Megawati soal Putusan MK Dianulir: Sebenarnya DPR Opo Toh Yo?
JAKARTA - Ketua Umum PDI Perjuangan (PDIP) Megawati Soekarnoputri mengaku heran dengan sikap DPR RI yang menganulir putusan Mahkamah Konstitusi (MK) dalam merevisi Undang-Undang Pilkada.
Sebanyak delapan dari sembilan fraksi partai politik menyetujui perubahan RUU yang dibahas Rabu, 21 Agustus kemarin. Di antaranya Fraksi Gerindra, Demokrat, Golkar, PKS, NasDem, PAN, PKB, dan PPP. Hanya PDIP yang tak sepakat dengan revisi UU Pilkada.
"Masak (aturan) diputar-putar enggak jelas. Saya sampai garuk garuk kepala, lho. Ini juga urusan di DPR itu. Saya sampai mikir, nih sebenernya DPR opo toh yo? Saya ini anggota DPR 3 kali, lho. jangan lupa juga, tau aturan, eh, ya Allah," kata Megawati dalam pidatonya di Kantor DPP PDIP, Jakarta Pusat, Kamis, 22 Agustus.
Presiden ke-5 RI ini pun sampai bertanya kepada pakar hukum tata negara yang juga mantan Ketua MK, Mahfud MD. Mahfud juga hadir dalam acara penyerahan dukungan pada bakal calon kepala daerah yang digelar PDIP hari ini.
Putri proklamator ini mempertanyakan apakah partai politik di parlemen saat ini masih punya kemandirian atau hanya mengikuti kemauan penguasa.
"Saya sampai tanya Pak Mahfud tadi. 'Pak, undang-undang parpol itu apa udah berubah ya? Ada kemandiriannya apa enggak?'" tanya Megawati.
Dalam kesempatan itu, Megawati menegaskan jika DPR mengingkari keputusan Mahkamah Konstitusi (MK), maka mereka melakukan pembangkangan terhadap konstitusi.
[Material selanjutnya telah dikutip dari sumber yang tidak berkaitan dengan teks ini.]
-- ==== Sys2Proof/Laws/Ops.lean ====
section
/-! SUPPORT. What each shared operation can do, said once: `ready` and `crc` by implementation, `feed` by implementation, the port
samples, and the fields of a command word. -/

namespace Sys2Proof.Machine

/-- Before the first reset `ready` is a free value on either implementation (R24). -/
theorem ready_of_unset {s : State} {n : Nat} (h : s.preReset = some n) : s.ready = Config.preResetReady s.impl n := by
  simp [State.ready, h]

theorem ready_of_table {s : State} (h0 : s.preReset = none) (h : s.impl = .table) : s.ready = true := by
  simp [State.ready, h0, h]

theorem ready_of_bitserial {s : State} (h0 : s.preReset = none) (h : s.impl = .bitserial) : s.ready = (s.cnt == 0#4) := by
  simp [State.ready, h0, h]

/-- Once reset, a busy block is the bit-serial one with steps owed (R15). -/
theorem busy_iff {s : State} (h0 : s.preReset = none) : s.ready = false ↔ s.impl = .bitserial ∧ s.cnt ≠ 0#4 := by
  cases h : s.impl <;> simp [State.ready, h0, h]

/-- `ready` reads `preReset`, `impl` and `cnt` alone. -/
theorem ready_congr {s t : State} (h0 : s.preReset = t.preReset) (hi : s.impl = t.impl) (hc : s.cnt = t.cnt) : s.ready = t.ready := by
  simp [State.ready, h0, hi, hc]

@[simp] theorem ready_setAcc (s : State) (v : Word) : (s.setAcc v).ready = s.ready := rfl
@[simp] theorem ready_consumed (s : State) : s.consumed.ready = s.ready := rfl
@[simp] theorem ready_startMessage (s : State) : s.startMessage.ready = s.ready := rfl
@[simp] theorem ready_resetEdge (s : State) : s.resetEdge.ready = true := by
  cases h : s.impl <;> simp [State.ready, h]

/-- What the host may use of `crc`, once a reset has been applied (R14). -/
theorem crc_of_ready {s : State} (h0 : s.preReset = none) (h : s.ready = true) : s.crc = s.acc ^^^ 0xFFFFFFFF#32 := by
  simp [State.crc, State.crcWire, Config.xorOut, h0, h]

/-- Before the first reset `crc` is a free value (R24). -/
theorem crc_of_unset {s : State} {n : Nat} (h : s.preReset = some n) : s.crc = Config.preResetCrc s.impl n := by
  simp [State.crc, h]

theorem feed_of_table {s : State} (h : s.impl = .table) (din : Byte) :
    s.feed din = s.setAcc (updWord s.acc din) := by
  simp [State.feed, h]

theorem feed_of_bitserial {s : State} (h : s.impl = .bitserial) (din : Byte) :
    s.feed din = (s.setAcc (s.acc ^^^ zext32 din)).setCnt 8#4 := by
  simp [State.feed, h, Config.latUpd]

@[simp] theorem feed_impl (s : State) (din : Byte) : (s.feed din).impl = s.impl := by
  cases h : s.impl <;> simp [State.feed, h]

@[simp] theorem feed_inputs (s : State) (din : Byte) : (s.feed din).inputs = s.inputs := by
  cases h : s.impl <;> simp [State.feed, h]

@[simp] theorem feed_preReset (s : State) (din : Byte) : (s.feed din).preReset = s.preReset := by
  cases h : s.impl <;> simp [State.feed, h]

theorem presented_cons {s : State} {p : Ports} {rest : List Ports} (h : s.inputs = p :: rest) : s.presented = p := by
  simp [State.presented, h]

theorem presented_nil {s : State} (h : s.inputs = []) : s.presented = Ports.idle := by
  simp [State.presented, h]

/-- A table word is eight one-bit steps of its index (R26). -/
theorem tableWord_eq (i : Byte) : tableWord i = bitsteps 8 (zext32 i) := rfl

theorem bitsteps_succ (n : Nat) (c : Word) : bitsteps (n + 1) c = bitsteps n (bitstep c) := rfl

end Sys2Proof.Machine
end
Presiden ke-5 RI ini menegaskan konstitusi lahir dari perjuangan para pendiri bangsa yang memerdekakan Indonesia. Sehingga, konstitusi adalah ekstraksi atau hasil pemikiran yang tidak bisa dibantah.
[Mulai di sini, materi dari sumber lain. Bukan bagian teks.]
@[simp] theorem command_ofWord (w : CommandWord) : (Ports.ofWord w).command = decodeWord w :=
  congrArg decodeWord (commandWordOf_fields w)

theorem consumed_eq_self {s : State} (h : s.inputs = []) : s.consumed = s := by
  rw [State.consumed, h, List.tail_nil, ← h]

/-- A step at which the block accepts is the command of the next sample, with that sample used up. -/
theorem step_of_accepted {s : State} {p : Ports} {rest : List Ports} (hin : s.inputs = p :: rest) (hp : p.rst = false)
    (h0 : s.preReset = none) (hr : s.ready = true) : step s = exec p.command { s with inputs := rest } := by
  have hc : s.consumed = { s with inputs := rest } := by rw [State.consumed, hin, List.tail_cons]
  rw [step_eq, presented_cons hin, ← hc]
  exact edge_of_accepted (s := s.consumed) hp h0 hr

/-- A word presented from outside is accepted at the next edge (log 4). -/
theorem step_presenting (s : State) (w : CommandWord) :
    step (s.presenting w) = exec (decodeWord w) { s with cnt := 0#4, inputs := s.inputs.tail, preReset := none } := by
  have hready : (s.presenting w).ready = true := by
    cases hi : s.impl <;> simp [State.ready, hi]
  rw [step_of_accepted (presenting_inputs s w) rfl rfl hready, command_ofWord]
  rfl

/-- The table-driven block does the whole byte at the edge of its `UPD` (R95). -/
theorem edge_upd_of_table {p : Ports} {s : State} (hp : p.rst = false) (hop : p.op = 0b10#2) (h0 : s.preReset = none)
    (hi : s.impl = .table) : edge p s = .next (s.setAcc (updWord s.acc p.din)) := by
  rw [edge_upd_of_ready hp hop h0 (ready_of_table h0 hi), feed_of_table hi]

end Sys2Proof.Machine

open Sys2Proof Sys2Proof.Machine

/-- Settles O10: the first reset edge leaves a state that each later one leaves as it is. -/
theorem resetHeldIsResetOnce : Obligations.ResetHeldIsResetOnce := by
  intro p ps s hp hps
  have hfixed : runEdges ps s.resetEdge = .next s.resetEdge :=
    runEdges_of_forall_fixed fun q hq => edge_of_rst (hps q hq) s.resetEdge
  rw [runEdges_cons_next (edge_of_rst hp s), hfixed, edge_of_rst hp]

/-- Settles O7: a step is an edge with the next sample; the word from outside is accepted, and the table's reading of it is the
decoder's. -/
theorem stepRunsPresentedCommand : Obligations.StepRunsPresentedCommand := by
  refine ⟨fun s p rest h0 hin hp hr => step_of_accepted hin hp h0 hr, fun s w hw => ?_⟩
  exact ⟨_, decodeTableWord_of_wordFits hw, step_presenting s _⟩

/-- Settles O13: the values are those of `State.resetOf`, and `crc` at `ready = 1` is `ACC` inverted. -/
theorem resetStateValues : Obligations.ResetStateValues := by
  refine ⟨fun impl => ?_, rfl⟩
  have hready : (State.resetOf impl).ready = true := by cases impl <;> rfl
  have hcrc : (State.resetOf impl).crc = 0x00000000#32 := by
    rw [crc_of_ready rfl hready, resetOf_acc, BitVec.xor_self]
  exact ⟨rfl, rfl, hready, hcrc, rfl, rfl⟩

/-- Settles O16: a reset edge and a busy step do not look at the command. -/
theorem unacceptedCommandLeavesNoTrace : Obligations.UnacceptedCommandLeavesNoTrace := by
  intro r op op' d d' s h0 h
  cases r with
  | true => rw [edge_of_rst rfl, edge_of_rst rfl]
  | false =>
    have hb : s.ready = false := by simpa using h
    rw [edge_of_busy rfl h0 hb, edge_of_busy rfl h0 hb]

/-- Settles O17: two accepted `UPD`s of the table-driven block feed the byte twice, part after part. -/
theorem tableBlockFeedsAHeldByteTwice : Obligations.TableBlockFeedsAHeldByteTwice := by
  intro d s m h0 hi hacc
  rw [runEdges_cons_next (edge_upd_of_table rfl rfl h0 hi),
    runEdges_cons_next (edge_upd_of_table (s := s.setAcc (updWord s.acc d)) rfl rfl h0 hi), accAfter_append, ← hacc]
  rfl

/-- Settles O18: the idle host shows a `NOP`, and there is no sample to use up. -/
theorem idleHostChangesNothing : Obligations.IdleHostChangesNothing := by
  intro s h0 hin hr
  rw [step_eq, presented_nil hin, consumed_eq_self hin]
  exact edge_nop_of_ready rfl rfl h0 hr

/-- Settles O21: the table-driven block feeds the byte by `upd`. -/
theorem updOnTheTableBlock : Obligations.UpdOnTheTableBlock := by
  intro d s hi
  rw [exec_upd, feed_of_table hi]
  rfl

/-- Settles O22: the bit-serial block owes eight steps after an `UPD`, and so is busy. -/
theorem updOnTheSerialBlock : Obligations.UpdOnTheSerialBlock := by
  intro d s hi
  have hfeed := feed_of_bitserial hi d
  refine ⟨s.feed d, exec_upd d s, hfeed, fun h0 => ?_⟩
  have howed : (s.feed d).cnt ≠ 0#4 := by
    rw [hfeed, setCnt_cnt]
    decide
  exact (busy_iff ((feed_preReset s d).trans h0)).2 ⟨(feed_impl s d).trans hi, howed⟩

/-- Settles O29: `XOROUT` is all ones, and `crc` and `ready` are functions of the state once reset. -/
theorem outputsAreFunctionsOfState : Obligations.OutputsAreFunctionsOfState := by
  intro s
  refine ⟨rfl, fun k hk => ?_, fun h0 => ⟨crc_of_ready h0, ready_of_table h0, ready_iff_of_bitserial h0⟩⟩
  have hones : Config.xorOut = BitVec.allOnes 32 := by decide
  rw [State.crcWire, hones, BitVec.xor_allOnes, BitVec.getLsbD_not, decide_eq_true hk, Bool.true_and]

end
"Meskipun saat ini muncul berbagai upaya untuk mengeliminasi keputusan Mahkamah Konstitusi, selaku ketua umum PDI Perjuangan, saya menegaskan untuk taat sepenuhnya pada keputusan Mahkamah konstitusi," seru Megawati diiringi tepuk tangan para kader.
Baca juga:
Diketahui sebelumnya, Badan Legislasi (Baleg) DPR RI sepakat untuk membawa draf Revisi Undang-Undang (RUU) Nomor 10 tahun 2016 tentang Pemilihan Kepala Daerah (Pilkada) ke Rapat Paripurna.
Perubahan RUU Pilkada ini menganulir putusan Mahkamah Konstitusi (MK) yang mengubah ambang batas syarat pencalonan di Pilkada. Serta batas usia calon kepala daerah harus 30 tahun.
Kesepakatan membawa draf RUU tentang Pilkada ke Rapat Paripurna itu diambil dalam rapat pandangan mini fraksi yang digelar setelah Rapat Panja RUU Pilkada pada Rabu, 21 Agustus.
Rencananya, rapat paripurna digelar pada Kamis, 22 Agustus pagi. Namun, rapat dibatalkan karena kehadiran Anggota DPR tak mencapai kuorum dan akan dijadwalkan kembali.
Sementara, banyak masyarakat dari berbagai kalangan menggelar aksi unjuk rasa di depan gedung DPR RI, mulai dari mahasiswa, buruh, komika, hingga selebtitas. Mereka menentang keputusan DPR yang merevisi UU Pilkada karena dianggap membangkang konstitusi.